# [Task directions]
Check every line of the data below for the word "pins". Copy the ones that have it.

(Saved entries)
===============

/-- A CONTROL by its operation code (11 TABLE 20). -/
def readControl (l : List Byte) : Option Instr :=
  let tag := byteAt l 1
  let x := byteAt l 3
  let y := byteAt l 4
  match (byteAt l 2).toNat with
  | 0 => needBytes 3 l (.controlRun tag)
  | 1 => needBytes 3 l (.controlConfig tag)
  | 2 => needBytes 4 l (.controlSupervision tag x)
  | 3 => needBytes 4 l (.controlSupplyLevel tag x)
  | 4 => needBytes 4 l (.controlInputType tag x)
  | 5 => needBytes 5 l (.controlIndexTimers tag x y)
  | 6 => needBytes 5 l (.controlMagStop tag x (y != 0))
  | 7 => needBytes 5 l (.controlPause tag x y)
  | 8 => needBytes 4 l (.controlResume tag x)
  | 9 => needBytes 4 l (.controlRetry tag x)
  | 10 => needBytes 4 l (.controlRejectUnit tag x)
  | 11 => needBytes 5 l (.controlTraceCapture tag x (y != 0))
  | 12 => needBytes 4 l (.controlTraceRelease tag x)
  | 13 => needBytes 4 l (.controlClearResults tag x)
  | 14 => needBytes 4 l (.controlPullTimer tag x)
  | 15 => needBytes 3 l (.controlPullCancel tag)
  | 16 => needBytes 4 l (.controlClearPullStats tag x)
  | 17 => needBytes 4 l (.controlReleasePull tag x)
  | 18 => needBytes 4 l (.controlScreenRefresh tag x)
  | 19 => needBytes 4 l (.controlPortEnable tag x)
  | 20 => needBytes 5 l (.controlPortDisable tag x (y.getLsbD 0))
  | 21 => needBytes 5 l (.controlPortRate tag x y)
  | 22 => needBytes 5 l (.controlLinkThreshold tag (word16At l 3))
  | 23 => needBytes 4 l (.controlClearCounters tag x)
  | _ => needBytes 3 l (.managementRequestRefused 3 tag (byteAt l 2))

/-- A management request by its request kind (R178, 11 TABLE 17); none is a payload shorter than the
request needs. A kind that is none of TABLE 17 needs its kind and tag. -/
def readManagement (pins : Straps) (l : List Byte) : Option Instr :=
  let tag := byteAt l 1
  if l.length < 2 then none
  else match (byteAt l 0).toNat with
    | 0 => if l.length < 3 then none else readTableWrite l
    | 1 => if l.length < 3 then none else readTableRead l
    | 2 => readRecordFetch l
    | 3 => if l.length < 3 then none else readControl l
    | 4 => some (.reset pins)
    | 5 => if l.length < 3 then none
           else if byteAt l 2 = 0xFF then some (.alarmAckAll tag)
           else needBytes 4 l (.alarmAck tag (byteAt l 2) (byteAt l 3))
    | 6 => some (.forceTest tag)
    | 7 => needBytes 23 l (.trackSet tag
            ⟨readPosEntry l 2, readPosEntry l 7, readPosEntry l 12, readPosEntry l 17, byteAt l 22⟩)
    | 8 => needBytes 3 l (.terminalLevel tag (byteAt l 2))
    | 9 => some (.keepalive tag)
    | _ => some (.managementRequestRefused (byteAt l 0) tag 0)

/-- `n` samples of a SAMPLE frame, from offset `o` (11 TABLE 4). -/
def readTriples (l : List Byte) (o : Nat) : Nat → List Triple
  | 0 => []
  | n + 1 => ⟨word16At l o, word16At l (o + 2), word16At l (o + 4)⟩ :: readTriples l (o + 6) n

/-- A frame of a head port (11 TABLE 4, TABLE 11). -/
def readHeadFrame (h : Head) (p : Port) (f : Frame) : Option Instr :=
  let l := f.payload
  if f.kind = Kind.sample then
    if l.length < 2 then none
    else needBytes (2 + 6 * (byteAt l 1).toNat) l
      (.sample h (byteAt l 0) (readTriples l 2 (byteAt l 1).toNat))
  else if f.kind = Kind.event then
    if l.length < 1 then none
    else match (byteAt l 0).toNat with
      | 0 => needBytes 4 l (.touchdown h (f.envelope 4) (word16At l 1) (byteAt l 3))
      | 1 => some (.lift h (f.envelope 1))
      | 2 => some (.aborted h (f.envelope 1))
      | 3 => needBytes 3 l (.efoStart h (f.envelope 3) (word16At l 1))
      | 4 => needBytes 3 l (.efoEnd h (f.envelope 3) (word16At l 1))
      | 5 => needBytes 2 l (.headFault h (f.envelope 2) (byteAt l 1))
      | _ => some (.strayEvent h (f.envelope 1) (byteAt l 0))
  else some (.downstreamFrameForwarded p f)

/-- A frame of port IX (11 TABLE 13 and the text after it). A MAG-IN or MAG-OUT of another sub-kind
is not taken by the track controller (R91, R94) and is forwarded (log 30). -/
def readIndexerFrame (f : Frame) : Option Instr :=
  let l := f.payload
  if f.kind = Kind.indexDone then
    needBytes 3 l
      (if byteAt l 0 = 1 then .indexDoneTransfer (f.envelope 3) (byteAt l 1) (byteAt l 2)
       else .indexDoneStep (f.envelope 3) (byteAt l 0) (byteAt l 1) (byteAt l 2))
  else if f.kind = Kind.jam then needBytes 1 l (.jam (f.envelope 1) (byteAt l 0))
  else if f.kind = Kind.magIn then
    if l.length < 1 then none
    else if byteAt l 0 = 0 then needBytes 2 l (.magInLoaded (f.envelope 2) (byteAt l 1))
    else if byteAt l 0 = 1 then some (.magInRemoved (f.envelope 1))
    else some (.downstreamFrameForwarded .ix f)
  else if f.kind = Kind.magOut then
    if l.length < 1 then none
    else if byteAt l 0 = 0 then needBytes 2 l (.magOutLoaded (f.envelope 2) (byteAt l 1))
    else if byteAt l 0 = 1 then some (.magOutRemoved (f.envelope 1))
    else some (.downstreamFrameForwarded .ix f)
  else some (.downstreamFrameForwarded .ix f)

===============

# [Task output]
def readManagement (pins : Straps) (l : List Byte) : Option Instr :=
    | 4 => some (.reset pins)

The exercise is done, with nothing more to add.